I was never exactly an unadulterated fan of Alessandro Michele, the recently-no-longer Gucci designer. I often found his collections overwrought and self-indulgent; unedited, like the rambling monologues he would conduct after shows in the guise of a news conference, throwing himself into a thronelike chair in exhaustion. Yet for the last week, ever since the announcement that he was leaving the brand after nearly eight years, I haven’t been able to stop thinking that we will miss him more than we have yet imagined.
And that his departure is yet another example of the bind fashion has created for itself, with the constant churn of designers, constant reinvention of brands, constant production of new stuff. With the addiction to the immediate high that is the new! And different! And next!
Whether you liked what Mr. Michele did or not, there was no denying he had a point of view, and it changed not just how people dressed but the whole trajectory of fashion. That’s a rare achievement, and one that has a value all its own.
Coco Chanel did it, when she tossed the corset and started making little bouclé suits that fit like sweaters. Christian Dior did it, with the New Look. Yves Saint Laurent, with the subversive chic of Le Smoking. Cristóbal Balenciaga, with his purist architecture. More recently, Giorgio Armani did it with his deconstructed power suiting, and Martin Margiela, with his deconstructed ideas of beauty. They created their own vernacular that was then absorbed into fashion writ large, and from there into closets everywhere.
But those are just a few names in the grand sweep of fashion, and the truth is most designers — even the ones who are very successful — never have even one idea that rises to that level. They just make good clothes that people want to buy because they seem relevant. There’s nothing wrong with that, but it also doesn’t change our sense of self, which is what the design that looks nothing like what you thought you wanted but that seems suddenly exactly like who you think you want to be can do.
And even the ones who did change fashion didn’t really do it more than once. Having figured out their special thing, they pretty much stuck to it, season after season. (Hello, Armani jacket. How are you, Birkin bag?) That’s part of what convinced consumers that such items are worth investing in: their sheer longevity.

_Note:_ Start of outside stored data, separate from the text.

-- ==== Sys2Proof/Machine/Chains.lean ====
section
/-! DEFINITION. Decimation chains: clocks that feed them, validity, stage arithmetic, starts and stops, presets (R337 to R343, R366 to R392). -/

namespace Sys2Proof.Machine

/-! ### Groups, chains and clocks -/

/-- A group of the front end. -/
def State.grp (s : State) (g : Nat) : FeGroup := spGet (fun _ => FeGroup.reset) s.fe.groups g

/-- The state with a group changed. -/
def State.onGrp (s : State) (g : Nat) (f : FeGroup → FeGroup) : State :=
  { s with fe := { s.fe with groups := spSet (fun _ => FeGroup.reset) s.fe.groups g (f (s.grp g)) } }

/-- A chain: 0 to 63 coarse, 64 to 71 fine. -/
def State.path (s : State) (k : Nat) : DcPath := spGet (fun _ => DcPath.reset) s.fe.paths k

/-- The state with a chain's state replaced. -/
def State.setPath (s : State) (k : Nat) (p : DcPath) : State := { s with fe := { s.fe with paths := spSet (fun _ => DcPath.reset) s.fe.paths k p } }

/-- The state with a chain's state changed. -/
def State.onPath (s : State) (k : Nat) (f : DcPath → DcPath) : State := s.setPath k (f (s.path k))

/-- The key of a chain. -/
def chainKey : ChainSel → Nat
  | .coarse c => c.val
  | .fine f => 64 + f.val

/-- FE_CTRL.MATCHED. -/
def State.matched (s : State) : Bool := s.bit Reg.FE_CTRL 0

/-- The listening channel of a group (R339). -/
def State.listenChannel (s : State) (g : Nat) : Nat := 16 * g + (s.bit (Reg.FE_CLK g) 9).toNat

/-- Whether a channel is on its group's listening wire (R338). -/
def onListenWire (c : Nat) : Bool := decide (c % 16 < 2)

/-- FE_STATUS.L_RUN and A_RUN of a group (R341, Table 9.4). -/
def State.lRun (s : State) (g : Nat) : Bool := s.bit (Reg.FE_CLK g) 3
def State.aRun (s : State) (g : Nat) : Bool := !s.fe.listen && s.bit (Reg.FE_CLK g) 7

/-- Whether a channel's bits are captured: its clock runs, and in LISTEN it is the listening channel (Table 9.4). -/
def State.captured (s : State) (c : Nat) : Bool :=
  if onListenWire c then s.lRun (c / 16) && (!s.fe.listen || c == s.listenChannel (c / 16)) else s.aRun (c / 16)

/-- FE_STATUS.SETTLING of a group. -/
def State.settling (s : State) (g : Nat) : Bool := (s.grp g).settle.isSome

/-- Whether a fast path of a channel has bits: array data are discarded while the group settles (R343). -/
def State.fastLive (s : State) (c : Nat) : Bool := s.captured c && (onListenWire c || !s.settling (c / 16))

/-- PDM rate codes in Hz (Table 9.2); 0 for the reserved code. -/
def pdmRate (code : Nat) : Nat := [768000, 1024000, 1536000, 2048000, 2400000, 3072000, 4096000].getD code 0

/-- Output rate codes in Hz (R367); 0 for the reserved codes. -/
def outRate (code : Nat) : Nat := [8000, 16000, 24000, 32000, 48000].getD code 0

/-- f_pdm of a channel (R368). -/
def State.pdmOf (s : State) (c : Nat) : Nat :=
  pdmRate (if s.matched then s.fld (Reg.FE_CLK 0) 6 4
           else if onListenWire c && !s.bit (Reg.FE_CLK (c / 16)) 8 then s.fld (Reg.FE_CLK (c / 16)) 2 0
           else s.fld (Reg.FE_CLK (c / 16)) 6 4)

/-- The channel a chain draws on. -/
def State.chanOf (s : State) (k : Nat) : Nat := if k < 64 then k else (s.path k).src

/-- A chain's CFG0 and CFG1 words. -/
def cfg0Key (k : Nat) : Nat := if k < 64 then Reg.CH_CFG0 k else Reg.FINE_CFG0 (k - 64)
def cfg1Key (k : Nat) : Nat := if k < 64 then Reg.CH_CFG1 k else Reg.FINE_CFG1 (k - 64)

/-- A chain's output rate in Hz. -/
def State.rateOf (s : State) (k : Nat) : Nat := outRate (if k < 64 then s.fld (Reg.CH_CFG0 k) 5 3 else s.fld (Reg.FINE_CFG0 (k - 64)) 13 11)

/-- FAST_EN of a chain. -/
def State.fastEn (s : State) (k : Nat) : Bool := if k < 64 then s.bit (Reg.CH_CFG1 k) 15 else s.bit (Reg.FINE_CFG1 (k - 64)) 30

/-- The chain that supplies a channel's pair (R366): the fine chain with EN = 1 on that channel, or its coarse chain. -/
def State.pairOf (s : State) (c : Nat) : Nat :=
  match lowestBelow 8 (fun f => s.bit (Reg.FINE_CFG0 f) 6 && (s.path (64 + f)).src == c) with
  | some f => 64 + f
  | none => c
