/-- A copy reads every line of tile p, which holds or held logical tile l, and its bits as any read does (R433, R703), and wakes its banks (R425); a
line of a faulted column arrives poisoned. -/
def State.copyChecks (s : State) (l p : Nat) : State :=
  [false, true].foldl (fun s clay =>
    (s.mem.badLines clay p).foldl (fun s ln => (s.checkLine l p clay ln 2).1) (s.metaReads clay (p * tileLines clay) (tileLines clay)))
    (s.wakeBanks p true 0 0x200000)

/-- One sparse map with the keys of [lo, lo + n) moved to [new, new + n), whose old entries go. -/
def spMove {α : Type} [DecidableEq α] (d : Nat → α) (m : Sparse α) (lo new n : Nat) : Sparse α :=
  let kept := m.filter (fun e => decide (e.1 < new) || decide (new + n ≤ e.1))
  spSetAll d kept ((m.filter (fun e => decide (lo ≤ e.1) && decide (e.1 < lo + n))).map (fun e => (e.1 - lo + new, e.2)))

/-- Copy the SRAM and clay of physical tile a to b, with written bits, poison bits and errors. -/
def Memory.copyTile (m : Memory) (a b : Nat) : Memory :=
  { sram := spMove (fun _ => 0) m.sram (a * 0x40000) (b * 0x40000) 0x40000
    clay := spMove (fun _ => 0) m.clay (a * 0x200000) (b * 0x200000) 0x200000
    sramWr := spMove (fun _ => false) m.sramWr (a * 0x1000) (b * 0x1000) 0x1000
    clayWr := spMove (fun _ => false) m.clayWr (a * 0x8000) (b * 0x8000) 0x8000
    sramPo := spMove (fun _ => false) m.sramPo (a * 0x1000) (b * 0x1000) 0x1000
    clayPo := spMove (fun _ => false) m.clayPo (a * 0x8000) (b * 0x8000) 0x8000
    sramErr := spMove (fun _ => 0) m.sramErr (a * 0x8000) (b * 0x8000) 0x8000
    clayErr := spMove (fun _ => 0) m.clayErr (a * 0x40000) (b * 0x40000) 0x40000 }

/-- The copy of tile a reaches tile b: its banks wake, and the bits of its lines are written anew. -/
def State.copyTo (s : State) (a b : Nat) : State :=
  (((s.wakeBanks b true 0 0x200000).onMem (fun m => m.copyTile a b)).metaAnew false (b * 0x1000) 0x1000).metaAnew true (b * 0x8000) 0x8000

/-- After a copy out of a faulted column: the written lines that could not be read arrive poisoned, and their class is handled (R453); the column
that was read counts them (R703). -/
def State.faultedLines (s : State) (l a b : Nat) : State :=
  let lns := (s.mem.writtenLines b).filter (fun ln => s.colRefuses a ln && !s.mem.poison true (b * 0x8000 + ln))
  lns.foldl (fun s ln => s.newPoisonFrom a l b true ln 2) s

/-- A tile that holds no role: fresh, but for its clock and oscillators. -/
def Tile.bare (t : Tile) : Tile := { Tile.reset.wr Reg.CLK_STATUS (t.rd Reg.CLK_STATUS) with spareBad := t.spareBad }

/-- A tile whose power gate opens: nothing is left but its clock's setting, which stops, its oscillators, and the snapshot words and stamp, which keep
their values (R568, R643). -/
def Tile.gatedOff (t : Tile) : Tile :=
  let b := t.bare.setBit Reg.CLK_STATUS 10 false
  ([Reg.SNAP_STAMP_LO, Reg.SNAP_STAMP_HI] ++ (List.range 18).map Reg.SNAPSHOT).foldl (fun b o => b.wr o (t.rd o)) b

/-- The state of a tile on another tile's silicon: everything but the clock and the oscillators. -/
def Tile.movedTo (t b : Tile) : Tile := { t.wr Reg.CLK_STATUS (b.rd Reg.CLK_STATUS) with spareBad := b.spareBad }

/-! ### Relocation (R88 to R90, R582, R583) -/

/-- Replace or drop the relocation of a logical tile. -/
def State.setReloc (s : State) (l : Nat) (c : Option Reloc) : State :=
  { s with fab := { s.fab with relocs := s.fab.relocs.filter (fun x => x.logical != l) ++ c.toList } }

/-- Set TILE_MAP.STATE. -/
def State.setMap (s : State) (l v : Nat) : State := s.setFld (Reg.TILE_MAP l) 26 24 v

/-- A move of a role that has just started. -/
def newReloc (l src dst : Nat) (takeover peal host : Bool) : Reloc :=
  { logical := l, src := src, dst := dst, pass := 0, paused := false, takeover := takeover, holding := false, peal := peal, host := host, fwd := [] }

/-- Start a relocation of logical tile l to physical tile q. -/
def State.startReloc (s : State) (l q : Nat) (peal host : Bool) : State :=
  (s.setMap l 1).setReloc l (some (newReloc l (s.physOf l) q false peal host))

/-- MAP_CMD RELOCATE ends: BUSY falls. -/
def State.mapDone (s : State) (c : Reloc) : State := if c.host then s.setBit Reg.MAP_STATUS 0 false else s

/-- The fault of a column ends (R453). -/
def State.endFault (s : State) (p : Nat) : State := s.onCol p (fun c => { c with status := wSetFld (wSetFld c.status 2 0 0) 11 8 0 })

/-- Give up a relocation (R583): the role stays where it is; that of a faulted column waits for a free tile again (R453). -/
def State.abandon (s : State) (c : Reloc) : State :=
  let s := ((s.setMap c.logical 0).setReloc c.logical none).count Reg.PEAL_ABORTS
  let s := if wbit (s.col c.src).status 0 ∧ !s.peal.cols.contains c.logical then s.onPeal (fun p => { p with cols := p.cols ++ [c.logical] }) else s
  let s := s.mapDone c
  if c.peal then
    let r := c.src / 17
    (s.onPeal (fun p => { p with prev := spSet (fun _ => none) p.prev r (some ((c.src + 16 - 17 * r) % 17)) })).stepOver r
  else s

/-- Whether the limiter lowers clocks. -/
def State.limiting (s : State) : Bool := s.bit Reg.PWR_STATUS 6

/-- Whether a request goes to a logical tile of this chip. -/
def State.goesTo (s : State) (l : Nat) (r : ReqFlit) : Bool :=
  Addr.chip r.addr == s.chipId.toNat && Addr.space r.addr != 3 && Addr.tile r.addr == l

/-- A role without a tile (R587): streams homed on it lose it, and streams with an instance on it lose coverage. -/
def State.roleLost (s : State) (l : Nat) : State :=
  let s := s.breakAll brTileLost (fun e => s.inHome e l)
  s.breakAll brCoverage (fun e => (s.strServed e || s.strState e == stSuspended) && !s.inHome e l && ((s.insts e).flatMap Inst.tiles).contains (s.chipId.toNat, l))

/-- The destination of a failure takeover of logical tile l from physical tile p: the row's free tile, the tile under test, whose test stops, or
the victim of the copy of another role in the row for which no takeover waits yet, unless its column is faulted; without one the role is lost (R585,
R587, Table 17.2). -/
def State.chooseSpare (s : State) (l p : Nat) (host : Bool) : State :=
  let r := p / 17
  let start (s : State) (q : Nat) : State := s.setReloc l (some (newReloc l p q true false host))
  match s.freeTile r with
  | some q => start s q
  | none =>
    match s.testingTile r with
    | some q => start (s.stopTest q) q
    | none =>
      match s.fab.relocs.find? (fun c => !c.takeover && c.src / 17 == r && c.src != p && !wbit (s.col c.src).status 0 && !s.chosen c.src) with
      | some c => start s c.src
      | none =>
        let s := (s.retireTile p 3 6 0 0xFFFF 1).roleLost l
        if host then s.setBit Reg.MAP_STATUS 0 false else s

/-- Whether a takeover's destination is no longer to be had: it has failed or is retired, or it holds a role that no copy takes from it. -/
def State.destGone (s : State) (c : Reloc) : Bool :=
  (s.tile c.dst).spareBad || s.phys c.dst == phRetired || (s.phys c.dst == phInRole && !s.fab.relocs.any (fun x => !x.takeover && x.src == c.dst))

/-- Takeovers whose destination is no longer to be had choose again. -/
def State.rechoose (s : State) : State :=
  (s.fab.relocs.filter (fun c => c.takeover && s.destGone c)).foldl (fun s c => (s.setReloc c.logical none).chooseSpare c.logical c.src c.host) s

/-- A copy whose destination fails is given up, and the destination retired (Table 17.2). -/
def State.copyFailed (s : State) (c : Reloc) : State := ((s.abandon c).retireTile c.dst 3 6 0 0xFFFF 1).rechoose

It’s not that Mr. Michele’s designs themselves were so revolutionary; they often looked notably vintage. It was the way he defined fashion in the first place, and who it was for, that made it resonant and seemed to crystallize the contemporary cultural moment.
He arrived at a brand known for its jaded, nouveau riche mix of python, late-night panting and Jackie O aspiration and transformed it into a big-tent world of fashion geeks and freaks, romping through gender, time periods and fantasy. He made loafers into bedroom slippers and lined them in fur; put horn-rimmed glasses on silver screen sirens; and sent models down the runway carrying replicas of their own heads. He made deals with Major League Baseball, Disney and Dapper Dan.
Everyone was welcome in his Gucciland. (Also, he made so much stuff, there was pretty much something for everyone.) He saw inclusivity as broadly as possible and made it fabulous. He put unironic emotion back into fashion. Even if his work sometimes veered into the maudlin, it reverberated through fashion to Hollywood and beyond. It was a big idea.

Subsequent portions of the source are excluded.